The team has a road map for Phase II of the project with several key milestones, including completing the scalable misinformation detection system and the identification of best practices for misinformation correction. Then, they will train journalists on Course Correct and conduct randomized control trials to demonstrate the tool’s value. Next, they will introduce Course Correct to the 135 signatories of the IFCN and incorporate their feedback. Finally, the team will bring additional news organization partners on board after presenting at the Global Fact Summit.
“The thing that I’m most excited about with regard to this work is how it is effectively combining lots of elements of misinformation research, in order to maximize impact,” said Georgetown University Associate Professor Leticia Bode, a collaborator on the project and an alum of UW-Madison SJMC. “Lots of these elements – mapping misinformation networks, testing corrective information, journalistic fact checking – have been going on, but they’ve mostly operated in isolation. Combining them should significantly increase the impact this work has on actually reducing the spread of misinformation on social media.”
“This project is unique in adopting a convergence accelerator approach where we engage with the journalistic and fact-checking communities from the beginning and throughout the system design and testing phases,” said UW SJMC Assistant Professor Sijia Yang. “We hope to build a system that would empower those working at the frontline fighting mis- and disinformation with real-time signals to identify emerging misinformation, rapid-response A/B testing capacities and evidence-based strategies for effective correction. I am so excited to work with a dream team to address this pressing societal challenge.”

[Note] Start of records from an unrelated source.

/-- R48: an instruction's STATE, INC and SEEDED are a function of those before it. -/
theorem instrEffect_sameGenerator (cfg : Config) (i : Instr) {a a' : ArchRegs} (h : SameGenerator a a') :
    SameGenerator (instrEffect cfg a i).regs (instrEffect cfg a' i).regs := by
  obtain ⟨hstate, hinc, hseeded⟩ := h
  cases i with
  | seed x b => constructor <;> simp [instrEffect, hstate, hinc]
  | roll => cases hseed : a'.seeded <;> constructor <;> simp [instrEffect, hstate, hinc, hseeded, hseed]
  | jump d => cases hseed : a'.seeded <;> constructor <;> simp [instrEffect, hstate, hinc, hseeded, hseed]
  | trace | rdstate | rdinc | rdstep | rdstat => exact ⟨hstate, hinc, hseeded⟩

/-- R48: an instruction's response is a function of STATE, INC and SEEDED, unless it shows TRC or STEP. -/
theorem instrEffect_response_of_sameGenerator (cfg : Config) {i : Instr} (hi : ¬ ShowsTrcOrStep i) {a a' : ArchRegs}
    (h : SameGenerator a a') : (instrEffect cfg a i).response = (instrEffect cfg a' i).response := by
  obtain ⟨hstate, hinc, hseeded⟩ := h
  cases i with
  | seed x b => simp [instrEffect, hstate, hinc]
  | roll => cases hseed : a'.seeded <;> simp [instrEffect, hstate, hinc, hseeded, hseed]
  | jump d => cases hseed : a'.seeded <;> simp [instrEffect, hseeded, hseed]
  | rdstate => simp [instrEffect, hstate]
  | rdinc => simp [instrEffect, hinc]
  | trace | rdstep | rdstat => simp [ShowsTrcOrStep] at hi

/-- R48 for a command transfer: an illegal word changes no register. -/
theorem commandEffect_sameGenerator (cfg : Config) (c : Command) (a a' : ArchRegs) (h : SameGenerator a a') :
    SameGenerator (commandEffect cfg a c).regs (commandEffect cfg a' c).regs := by
  unfold commandEffect
  cases decode c with
  | instr i => exact instrEffect_sameGenerator cfg i h
  | illegal _ => exact h

/-- R48 for a command transfer: an illegal word has one answer. -/
theorem commandEffect_response_of_sameGenerator (cfg : Config) (c : Command) (a a' : ArchRegs) (h : SameGenerator a a') :
    SameAnswerUnlessShown c (commandEffect cfg a c).response (commandEffect cfg a' c).response := by
  intro hc
  unfold commandEffect
  cases hd : decode c with
  | instr i => exact instrEffect_response_of_sameGenerator cfg (hc i hd) h
  | illegal _ => rfl

/-- R48: STATE, INC and SEEDED after a list of actions are a function of those before it. -/
theorem regsAfter_sameGenerator (cfg : Config) (hs : List HostAction) {a a' : ArchRegs} (h : SameGenerator a a') :
    SameGenerator (regsAfter cfg hs a) (regsAfter cfg hs a') :=
  regsAfter_related ⟨rfl, rfl, rfl⟩ (commandEffect_sameGenerator cfg) hs h

/-- R48: the response to a command that shows neither TRC nor STEP is a function of the STATE, INC and SEEDED that the list of
actions began with. -/
theorem responsesOf_getElem?_of_sameGenerator (cfg : Config) (hs : List HostAction) {a a' : ArchRegs}
    (h : SameGenerator a a') {n : Nat} {c : Command} (hn : (commandsOf hs)[n]? = some c)
    (hc : ∀ i, decode c = .instr i → ¬ ShowsTrcOrStep i) :
    (responsesOf cfg hs a)[n]? = (responsesOf cfg hs a')[n]? := by
  obtain ⟨r, r', hr, hr', heq⟩ :=
    responsesOf_related ⟨rfl, rfl, rfl⟩ (commandEffect_sameGenerator cfg)
      (commandEffect_response_of_sameGenerator cfg) hs h hn
  rw [hr, hr', heq hc]

/-- Settles O50: both runs are `regsAfter` and `responsesOf` of registers that agree for generation. -/
theorem generationDependsOnStateAndIncAlone : Obligations.GenerationDependsOnStateAndIncAlone := by
  intro s s' hs hw hw' hstate hinc hseeded hcfg
  have h : SameGenerator (archOf s) (archOf s') := ⟨hstate, hinc, hseeded⟩
  obtain ⟨t, ht, -, hregs, htaken, -⟩ := runActions_result hs s hw
  obtain ⟨t', ht', -, hregs', htaken', -⟩ := runActions_result hs s' hw'
  rw [← hcfg] at hregs' htaken'
  have hend : SameGenerator (archOf t) (archOf t') := hregs ▸ hregs' ▸ regsAfter_sameGenerator s.cfg hs h
  refine ⟨t, t', _, _, ht, ht', hend.state, hend.inc, hend.seeded, htaken, htaken', by simp, ?_⟩
  intro n c hn htrace hrdstat hrdstep
  refine responsesOf_getElem?_of_sameGenerator s.cfg hs h hn fun i hi hshows => ?_
  rcases hshows with rfl | rfl | rfl
  · exact htrace hi
  · exact hrdstat hi
  · exact hrdstep hi

end Sys2Proof.Machine

/-! O1: the decoder's two tests, read as tests of the command word's number. -/

namespace Sys2Proof

/-! ### The two fields of a command word -/

/-- RSV is bits 7:4 (R81). -/
theorem rsvField_toNat (w : U8) : (rsvField w).toNat = w.toNat / 16 := by
  have hw := w.isLt
  simp only [rsvField, BitVec.extractLsb'_toNat, Nat.shiftRight_eq_div_pow]
  omega

/-- OPC is bits 3:0 (R81). -/
theorem opcField_toNat (w : U8) : (opcField w).toNat = w.toNat % 16 := by
  simp [opcField, BitVec.extractLsb'_toNat]

/-- RSV is clear exactly on the words 0 to 15. -/
theorem rsvField_eq_zero_iff (w : U8) : rsvField w = 0#4 ↔ w.toNat < 16 := by
  rw [← BitVec.toNat_inj, rsvField_toNat, BitVec.toNat_ofNat]
  omega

Researchers at UW-Madison include Shah, Wagner, Yang and Electrical and Computer Engineering Professor William Sethares. They will work with several collaborators from other institutions, including Borah, Bode, Kumar, Georgia Tech Associate Professor Munmun De Choudhury, University of Minnesota Associate Professor Emily Vraga, and Founder and CEO of Anchor Change Katie Harbath. Borah, Bode, Vraga and Harbath are all UW-Madison SJMC alums.
“I’m excited to work with a truly interdisciplinary team focused on practical interventions that can reduce misinformation online,” Vraga said. “The scale of the problem requires us to consider how different strategies can all intersect to help address misinformation on social media. Actively working with journalists and fact-checkers, who will be such an important part of the correction process, will help this project have a meaningful impact on the problem.”
“Combatting mis- and disinformation online is becoming a harder, not easier task to do as bad actors get more sophisticated, use more platforms and different types of content,” Harbath said. “Course Correct holds a lot of promise to help journalists spot, track and refute false narratives quickly. I’m excited the NSF has decided to fund Course Correct for Phase II, as providing tools like this will be crucial not just for the U.S. midterms, but as we go into the 2024 presidential election.”
Launched in 2019, the National Science Foundation’s Convergence Accelerator builds upon research and discovery to accelerate use-inspired convergence research into practical application. The Convergence Accelerator is making timely investments to solve high-risk societal challenges.